> EXTRACTED MATERIAL
=====

-- ==== Sys2Proof/Syntax.lean ====
section
/-!
DEFINITION. Sys2Proof/Syntax.lean: one constructor per row of the opcode table.
Rows 110 to 335 of the table are the instructions of the five slots and of the channel sequencer; the others are the
steps of the part's other agents (file 95), whose operands say which agent acts and what comes from outside the part.
The constructors stand in another order than the rows: the instructions first, then the steps the model schedules.
-/
namespace Sys2Proof

/-- The fields of a V syllable (R129). -/
structure VFields where
  ty : BitVec 3
  msk : BitVec 3
  mz : Bool
  dst : BitVec 8
  sa : BitVec 8
  sb : BitVec 8
  sc : BitVec 8
  step : Bool
  deriving DecidableEq, Repr

/-- The fields of an X syllable (R130). -/
structure XFields where
  acc : BitVec 3
  accd : Bool
  na : Bool
  nb : Bool
  shpa : BitVec 3
  shpb : BitVec 3
  asrc : Bool
  aacc : BitVec 3
  aoff : BitVec 8
  boff : BitVec 8
  step : Bool
  deriving DecidableEq, Repr

/-- The fields of an A or B syllable (R131). -/
structure MFields where
  cls : BitVec 3
  ord : BitVec 2
  reg : BitVec 8
  base : BitVec 6
  off : BitVec 12
  arr : BitVec 6
  step : Bool
  deriving DecidableEq, Repr

/-- The instructions and steps of the LF-8216: one constructor per row of the opcode table. -/
inductive Instr where
  -- The K slot (R134, file 08, 15, 18, 20, 23).
  | add (p : BitVec 4) (d a b : BitVec 6)
  | addImm (p : BitVec 4) (d a : BitVec 6) (imm : BitVec 32)
  | sub (p : BitVec 4) (d a b : BitVec 6)
  | subImm (p : BitVec 4) (d a : BitVec 6) (imm : BitVec 32)
  | mul (p : BitVec 4) (d a b : BitVec 6)
  | mulImm (p : BitVec 4) (d a : BitVec 6) (imm : BitVec 32)
  | mulh (p : BitVec 4) (d a b : BitVec 6)
  | mulhImm (p : BitVec 4) (d a : BitVec 6) (imm : BitVec 32)
  | mulhn (p : BitVec 4) (d a b : BitVec 6)
  | mulhnImm (p : BitVec 4) (d a : BitVec 6) (imm : BitVec 32)
  | div (p : BitVec 4) (d a b : BitVec 6)
  | divImm (p : BitVec 4) (d a : BitVec 6) (imm : BitVec 32)
  | divn (p : BitVec 4) (d a b : BitVec 6)
  | divnImm (p : BitVec 4) (d a : BitVec 6) (imm : BitVec 32)
  | rem (p : BitVec 4) (d a b : BitVec 6)
  | remImm (p : BitVec 4) (d a : BitVec 6) (imm : BitVec 32)
  | remn (p : BitVec 4) (d a b : BitVec 6)
  | remnImm (p : BitVec 4) (d a : BitVec 6) (imm : BitVec 32)
  | and (p : BitVec 4) (d a b : BitVec 6)
  | andImm (p : BitVec 4) (d a : BitVec 6) (imm : BitVec 32)
  | or (p : BitVec 4) (d a b : BitVec 6)
  | orImm (p : BitVec 4) (d a : BitVec 6) (imm : BitVec 32)
  | xor (p : BitVec 4) (d a b : BitVec 6)
  | xorImm (p : BitVec 4) (d a : BitVec 6) (imm : BitVec 32)
  | andn (p : BitVec 4) (d a b : BitVec 6)
  | andnImm (p : BitVec 4) (d a : BitVec 6) (imm : BitVec 32)
  | shl (p : BitVec 4) (d a b : BitVec 6)
  | shlImm (p : BitVec 4) (d a : BitVec 6) (imm : BitVec 32)
  | shrl (p : BitVec 4) (d a b : BitVec 6)
  | shrlImm (p : BitVec 4) (d a : BitVec 6) (imm : BitVec 32)
  | shra (p : BitVec 4) (d a b : BitVec 6)
  | shraImm (p : BitVec 4) (d a : BitVec 6) (imm : BitVec 32)
  | rotl (p : BitVec 4) (d a b : BitVec 6)
  | rotlImm (p : BitVec 4) (d a : BitVec 6) (imm : BitVec 32)
  | min (p : BitVec 4) (d a b : BitVec 6)
  | minImm (p : BitVec 4) (d a : BitVec 6) (imm : BitVec 32)
  | max (p : BitVec 4) (d a b : BitVec 6)
  | maxImm (p : BitVec 4) (d a : BitVec 6) (imm : BitVec 32)
  | minn (p : BitVec 4) (d a b : BitVec 6)
  | minnImm (p : BitVec 4) (d a : BitVec 6) (imm : BitVec 32)
  | maxn (p : BitVec 4) (d a b : BitVec 6)
  | maxnImm (p : BitVec 4) (d a : BitVec 6) (imm : BitVec 32)
  | clz (p : BitVec 4) (d a : BitVec 6)
  | ctz (p : BitVec 4) (d a : BitVec 6)
  | popc (p : BitVec 4) (d a : BitVec 6)
  | mov (p : BitVec 4) (d a : BitVec 6)
  | sext (p : BitVec 4) (d a n : BitVec 6)
  | zext (p : BitVec 4) (d a n : BitVec 6)
  | bext (p : BitVec 4) (d a pos w : BitVec 6)
  | bins (p : BitVec 4) (d a b pos w : BitVec 6)
  | sel (p : BitVec 4) (d a b : BitVec 6) (n : BitVec 4)
  | li (p : BitVec 4) (d : BitVec 6) (imm : BitVec 32)
  | lih (p : BitVec 4) (d a : BitVec 6) (imm : BitVec 32)
  | cmpEq (p d : BitVec 4) (a b : BitVec 6)
  | cmpEqImm (p d : BitVec 4) (a : BitVec 6) (imm : BitVec 32)
  | cmpNe (p d : BitVec 4) (a b : BitVec 6)
  | cmpNeImm (p d : BitVec 4) (a : BitVec 6) (imm : BitVec 32)
  | cmpLt (p d : BitVec 4) (a b : BitVec 6)
  | cmpLtImm (p d : BitVec 4) (a : BitVec 6) (imm : BitVec 32)
  | cmpLe (p d : BitVec 4) (a b : BitVec 6)
  | cmpLeImm (p d : BitVec 4) (a : BitVec 6) (imm : BitVec 32)
  | cmpLtn (p d : BitVec 4) (a b : BitVec 6)
  | cmpLtnImm (p d : BitVec 4) (a : BitVec 6) (imm : BitVec 32)
  | cmpLen (p d : BitVec 4) (a b : BitVec 6)
  | cmpLenImm (p d : BitVec 4) (a : BitVec 6) (imm : BitVec 32)
  | test (p d : BitVec 4) (a b : BitVec 6)
  | testImm (p d : BitVec 4) (a : BitVec 6) (imm : BitVec 32)
  | pand (p d a b : BitVec 4)
  | por (p d a b : BitVec 4)
  | pxor (p d a b : BitVec 4)
  | pnot (p d a : BitVec 4)
  | pfrom (p : BitVec 4) (a : BitVec 6)
  | pto (p : BitVec 4) (d : BitVec 6)
  | br (p : BitVec 4) (off : BitVec 32)
  | jmp (p : BitVec 4) (tgt : BitVec 32)
  | jmpReg (p : BitVec 4) (a : BitVec 6)
  | call (p : BitVec 4) (tgt : BitVec 32)
  | calli (p : BitVec 4) (a : BitVec 6)
  | ret (p : BitVec 4) (a : BitVec 6)
  | loop (p : BitVec 4) (n : BitVec 16) (last : BitVec 15)
  | nest (p : BitVec 4) (a : BitVec 6) (last : BitVec 15)
  | leave (p : BitVec 4)
  | leaveTarget (p : BitVec 4) (off : BitVec 32)
  | ploop (p : BitVec 4) (off : BitVec 32)
  | pipe (p : BitVec 4) (a n : BitVec 6)
  | frame (p : BitVec 4)
  | spin (p : BitVec 4) (d : BitVec 6) (n : BitVec 2)
  | spout (p : BitVec 4) (n : BitVec 2) (a : BitVec 6)
  | yield (p : BitVec 4)
  | halt (p : BitVec 4)
  | kget (p : BitVec 4) (d i : BitVec 6)
  | kset (p : BitVec 4) (i a : BitVec 6)
  | fmtset (p : BitVec 4) (a : BitVec 6)
  | fmtget (p : BitVec 4) (d : BitVec 6)
  | vwset (p : BitVec 4) (n : BitVec 3) (a : BitVec 6)
  | vwadv (p : BitVec 4) (n : BitVec 3)
  | shpset (p : BitVec 4) (n : BitVec 3) (a : BitVec 6)
  | shpget (p : BitVec 4) (d : BitVec 6) (n : BitVec 3)
  | stqrd (p : BitVec 4) (d : BitVec 6)
  | tbeg (p : BitVec 4) (a : BitVec 6)
  | tend (p : BitVec 4)
  | cpy (p : BitVec 4) (a : BitVec 6)
  | gth (p : BitVec 4) (a : BitVec 6)
  | srt (p : BitVec 4) (a : BitVec 6)
  | coll (p : BitVec 4) (a : BitVec 6)
  | drain (p : BitVec 4) (mask : BitVec 5)
  | enq (p : BitVec 4) (a b : BitVec 6)
  | fence (p : BitVec 4)
  | fenceMasks (p : BitVec 4) (before after : BitVec 8)
  | bar (p : BitVec 4) (b : BitVec 2)
  | bara (p : BitVec 4) (b : BitVec 2) (d : BitVec 6)
  | barw (p : BitVec 4) (b : BitVec 2) (a : BitVec 6)
  | barq (p : BitVec 4) (b : BitVec 2)
  | wait (p : BitVec 4) (a b : BitVec 6) (cond : BitVec 2) (tmo : BitVec 8)
  | qerr (p : BitVec 4) (a b : BitVec 6)
  | qack (p : BitVec 4) (a b : BitVec 6)
  | rload (p : BitVec 4) (a : BitVec 6)
  | rstep (p : BitVec 4) (a : BitVec 6)
  | rstepImm (p : BitVec 4) (n : BitVec 32)
  | rgen (p : BitVec 4) (a : BitVec 6)
  | rmex (p : BitVec 4) (a : BitVec 6) (side : BitVec 2) (dir : BitVec 1)
  | trap (p : BitVec 4) (code : BitVec 16)
  | sysc (p : BitVec 4) (code : BitVec 16)
  | bkpt (p : BitVec 4) (c : BitVec 6)
  | dgst (p : BitVec 4) (a b : BitVec 6)
  -- The V slot (R135, file 10).
  | quietV
  | vmov (f : VFields)
  | vadd (f : VFields)
  | vsub (f : VFields)
  | vmul (f : VFields)
  | vfma (f : VFields)
  | vfms (f : VFields)
  | vmulh (f : VFields)
  | vmin (f : VFields)
  | vmax (f : VFields)
  | vabs (f : VFields)
  | vneg (f : VFields)
  | vclamp (f : VFields)
  | vand (f : VFields)
  | vor (f : VFields)
  | vxor (f : VFields)
  | vshl (f : VFields)
  | vshrl (f : VFields)
  | vshra (f : VFields)
  | vcmp (f : VFields)
  | vsel (f : VFields)
  | mand (f : VFields)
  | mor (f : VFields)
  | mnot (f : VFields)
  | mpop (f : VFields)
  | viota (f : VFields)
  | vcvt (f : VFields)
  | vpack (f : VFields)
  | vunpk (f : VFields)
  | vrcp (f : VFields)
  | vrsq (f : VFields)
  | vexp2 (f : VFields)
  | vlog2 (f : VFields)
  | vtanh (f : VFields)
  | vperm (f : VFields)
  | vsld (f : VFields)
  | vslu (f : VFields)
  | vbcst (f : VFields)
  | vsum (f : VFields)
  | vrmax (f : VFields)
  | vdot4 (f : VFields)
  -- The X slot (R136, file 11).
  | quietX
  | mma (f : XFields)
  | mmag (f : XFields)
  | tmal (f : XFields)
  | tma (f : XFields)
  | aclr (f : XFields)
  | awr (f : XFields)
  | ard (f : XFields)
  | ascl (f : XFields)
  | aadd (f : XFields)
  -- The A slot (R137, file 15).
  | quietA
  | pldv (f : MFields)
  | pstv (f : MFields)
  | plds (f : MFields)
  | psts (f : MFields)
  | pldt (f : MFields)
  | pstt (f : MFields)
  | pamoAdd (f : MFields)
  | pamoMin (f : MFields)
  | pamoMax (f : MFields)
  | pamoAnd (f : MFields)
  | pamoOr (f : MFields)
  | pamoXor (f : MFields)
  | pamoSwp (f : MFields)
  | pamoCas (f : MFields)
  -- The B slot (R137, file 15).
  | quietB
  | zldv (f : MFields)
  | zstv (f : MFields)
  | zlds (f : MFields)
  | zsts (f : MFields)
  | zred (f : MFields)
  | zupd (f : MFields)
  | zsumrd (f : MFields)
  | zamoAdd (f : MFields)
  | zamoMin (f : MFields)
  | zamoMax (f : MFields)
  | zamoAnd (f : MFields)
  | zamoOr (f : MFields)
  | zamoXor (f : MFields)
  | zamoSwp (f : MFields)
  | zamoCas (f : MFields)
  | zsig (f : MFields)
  -- The channel sequencer (R138, file 16).
  | dact (t : BitVec 4) (r : BitVec 16) (b : BitVec 4)
  | dpre (t : BitVec 4) (b : BitVec 4)
  | dprea (t : BitVec 4)
  | drd (t : BitVec 4) (c : BitVec 5) (b : BitVec 4)
  | drda (t : BitVec 4) (c : BitVec 5) (b : BitVec 4)
  | dwr (t : BitVec 4) (c : BitVec 5) (b : BitVec 4)
  | dwra (t : BitVec 4) (c : BitVec 5) (b : BitVec 4)
  | dref (t : BitVec 4)
  | drefb (t : BitVec 4) (b : BitVec 4)
  | dnop (t : BitVec 4) (n : BitVec 18)
  | dwin (t : BitVec 4) (w : BitVec 18)
  | dstrm (t : BitVec 4) (sid : BitVec 2) (units : BitVec 16) (addr : BitVec 32)
  | dsig (t : BitVec 4) (v : BitVec 18)
  | dloop (t : BitVec 4) (n : BitVec 18) (c : BitVec 2)
  | djmp (t : BitVec 4) (w : BitVec 10) (c : BitVec 2)
  | djmpCount (t : BitVec 4) (w : BitVec 10) (c : BitVec 2)
  | dsync (t : BitVec 4) (l : BitVec 6)
  | dend (t : BitVec 4)
  -- Steps of the part that the model schedules itself (file 95).
  | issueBundle (a : Fin 48) (t : Fin 8)
  | resultLands (a : Fin 48) (t : Fin 8)
  | loadLands (a : Fin 48) (t : Fin 8)
  | fmtWriteLands (a : Fin 48) (t : Fin 8)
  | padBankAccess (a : Fin 48) (bank : Fin 32)
  | boothOperation (r : Nat)
  | engineCommandComplete (a : Fin 48) (t : Fin 8) (i : Nat)
  | segmentCopyLands (a : Fin 48) (t : Fin 8)
  | generationEnd (a : Fin 48) (t : Fin 8)
  | rmexExchangeEnd (a : Fin 48) (t : Fin 8)
  | waitConditionMet (a : Fin 48) (t : Fin 8)
  | frameStart (a : Fin 48)
  | drdBurstReturn (p : Fin 512) (ecc : Bool)
  | refreshTick (p : Fin 512)
  | windowEnd (p : Fin 512)
  | dsyncWaitEnd (p : Fin 512)
  | arcadeRetire (a : Fin 48)
  | launchComplete (l : Nat)
  | pollingSlot (qp slot : Nat)
  -- The other steps of the part (file 95).
  | sourceSampleEvent (kind idx : Nat) (obs : List (Nat × BitVec 16 × BitVec 16)) (samples : List (Option (BitVec 64)))
  | holdoverEntry (a : Fin 48)
  | holdlimExpiry (a : Fin 48)
  | crossingWindowEnd (x : Fin 64)
  | regctlRetry (a : Fin 48) (v : BitVec 64)
  | xctlClr (x : Fin 64) (v : BitVec 64)
  | xstepWrite (x : Fin 64) (v : BitVec 64)
  | doorbell (q : Nat) (w : BitVec 256)
  | waitTimeout (q : Nat)
  | launch (q : Nat)
  | waitsig (q : Nat)
  | setsig (q : Nat)
  | config (q : Nat)
  | contract (q : Nat)
  | copy (q : Nat)
  | copyComplete (i : Nat)
  | copyFault (i : Nat) (cause : BitVec 8) (va : BitVec 64)
  | barrier (q : Nat)
  | nop (q : Nat)
  | release (q : Nat)
  | create (q : Nat)
  | destroy (q : Nat) (kill : Bool)
  | setrd (q : Nat) (rd : BitVec 32)
  | resume (q : Nat)
  | disable (q : Nat)
  | enable (q : Nat)
  | bind (q : Nat) (desc : BitVec 64)
  | info (q : Nat)
  | errq (q : Nat) (cause : BitVec 8)
  | qpgoWrite (v : BitVec 64)
  | fevidxWrite (v : BitVec 64)
  | applyQack (i : Nat)
  | applyQerr (i : Nat)
  | placeLaunch (l : Nat)
  | batchStarved (l : Nat)
  | pairWakeComplete (j : Fin 24)
  | pairGate (j : Fin 24)
  | periodBoundary (c : Nat)
  | energyTick (l : Nat)
  | quotaRefill (l : Nat)
  | configSwap (a : Fin 48)
  | plmapWrite (v : BitVec 64)
  | pageWalk (a : Fin 48) (t : Fin 8) (va : BitVec 64) (acc : BitVec 2)
  | pagedRequestService (p : Fin 512) (ecc : Bool)
  | partialStoreMismatch (r : Nat)
  | engineFault (a : Fin 48) (t : Fin 8) (i : Nat)
  | collGroupComplete (g : Nat)
  | enqSlotWrite (a : Fin 48) (t : Fin 8) (i : Nat)
  | channelProgramStart (p : Fin 512)
  | windowOverdue (p : Fin 512)
  | groupBarrierCompletion (a : Fin 48) (b : Fin 4)
  | barrierTimeout (a : Fin 48) (t : Fin 8)
  | faultRecordDelayed (i : Nat)
  | answerResume (w : BitVec 256)
  | answerKill (w : BitVec 256)
  | answerRedirect (w : BitVec 256)
  | answerInject (w : BitVec 256)
  | safepointOverdue (a : Fin 48) (t : Fin 8)
  | contextSave (a : Fin 48)
  | saveComplete (a : Fin 48)
  | contextRestore (l : Nat)
  | serialisedTbegRelease (a : Fin 48) (t : Fin 8)
  | invalidatePage (owner : BitVec 16) (va : BitVec 64)
  | invalidateOwner (owner : BitVec 16)
  | invalidateAll
  | invalidationComplete
  | powerOn
  | bootCold
  | bootWarm
  | bootOk
  | startFailure
  | hbeat (v : BitVec 64)
  | heartbeatLoss
  | mark (l : Nat)
  | rollback (l : Nat)
  | restore (l : Nat)
  | recoveryCommandComplete
  | escapedWrite (i : Nat)
  | balanceWindow (j : Fin 24) (iup ilo : BitVec 16)
  | thermalStep (d : Fin 2) (temps : List (BitVec 16))
  | tripclr (v : BitVec 64)
  | inboundAccess (node : BitVec 10) (kind : BitVec 2) (off : Nat) (data : List (BitVec 8)) (len : Nat)
  | fnote (node : BitVec 10) (v : BitVec 32)
  | inboundSend (mb : BitVec 64) (pkt : BitVec 512)
  | ivaleFlit (link : Nat) (ok : Bool)
  | streamEgressEvent (p : Fin 8)
  | videoFrameIngress (p : Fin 8) (data : List (BitVec 8)) (loss : Bool)
  | encoderPickup (e : Nat)
  | ptpLockChange (locked : Bool)
  | linkStateChange (link : Nat) (up : Bool)
  | registerWrite (off : Nat) (v : BitVec 64)
  | segmentCopyFault (a : Fin 48) (t : Fin 8) (walk : Bool)
  | peerCompletion (i : Nat) (err : Bool)
  | wordClockEdgesLost (w : Fin 4)
  deriving DecidableEq, Repr

end Sys2Proof
end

=====

> WORK REQUIRED
Return, word for word, the lines of the data above from the line with "BitVec 6) (last : BitVec 15)" through the line with "(n : BitVec 32)", inclusive.

> ANSWER SPACE
  | nest (p : BitVec 4) (a : BitVec 6) (last : BitVec 15)
  | leave (p : BitVec 4)
  | leaveTarget (p : BitVec 4) (off : BitVec 32)
  | ploop (p : BitVec 4) (off : BitVec 32)
  | pipe (p : BitVec 4) (a n : BitVec 6)
  | frame (p : BitVec 4)
  | spin (p : BitVec 4) (d : BitVec 6) (n : BitVec 2)
  | spout (p : BitVec 4) (n : BitVec 2) (a : BitVec 6)
  | yield (p : BitVec 4)
  | halt (p : BitVec 4)
  | kget (p : BitVec 4) (d i : BitVec 6)
  | kset (p : BitVec 4) (i a : BitVec 6)
  | fmtset (p : BitVec 4) (a : BitVec 6)
  | fmtget (p : BitVec 4) (d : BitVec 6)
  | vwset (p : BitVec 4) (n : BitVec 3) (a : BitVec 6)
  | vwadv (p : BitVec 4) (n : BitVec 3)
  | shpset (p : BitVec 4) (n : BitVec 3) (a : BitVec 6)
  | shpget (p : BitVec 4) (d : BitVec 6) (n : BitVec 3)
  | stqrd (p : BitVec 4) (d : BitVec 6)
  | tbeg (p : BitVec 4) (a : BitVec 6)
  | tend (p : BitVec 4)
  | cpy (p : BitVec 4) (a : BitVec 6)
  | gth (p : BitVec 4) (a : BitVec 6)
  | srt (p : BitVec 4) (a : BitVec 6)
  | coll (p : BitVec 4) (a : BitVec 6)
  | drain (p : BitVec 4) (mask : BitVec 5)
  | enq (p : BitVec 4) (a b : BitVec 6)
  | fence (p : BitVec 4)
  | fenceMasks (p : BitVec 4) (before after : BitVec 8)
  | bar (p : BitVec 4) (b : BitVec 2)
  | bara (p : BitVec 4) (b : BitVec 2) (d : BitVec 6)
  | barw (p : BitVec 4) (b : BitVec 2) (a : BitVec 6)
  | barq (p : BitVec 4) (b : BitVec 2)
  | wait (p : BitVec 4) (a b : BitVec 6) (cond : BitVec 2) (tmo : BitVec 8)
  | qerr (p : BitVec 4) (a b : BitVec 6)
  | qack (p : BitVec 4) (a b : BitVec 6)
  | rload (p : BitVec 4) (a : BitVec 6)
  | rstep (p : BitVec 4) (a : BitVec 6)
  | rstepImm (p : BitVec 4) (n : BitVec 32)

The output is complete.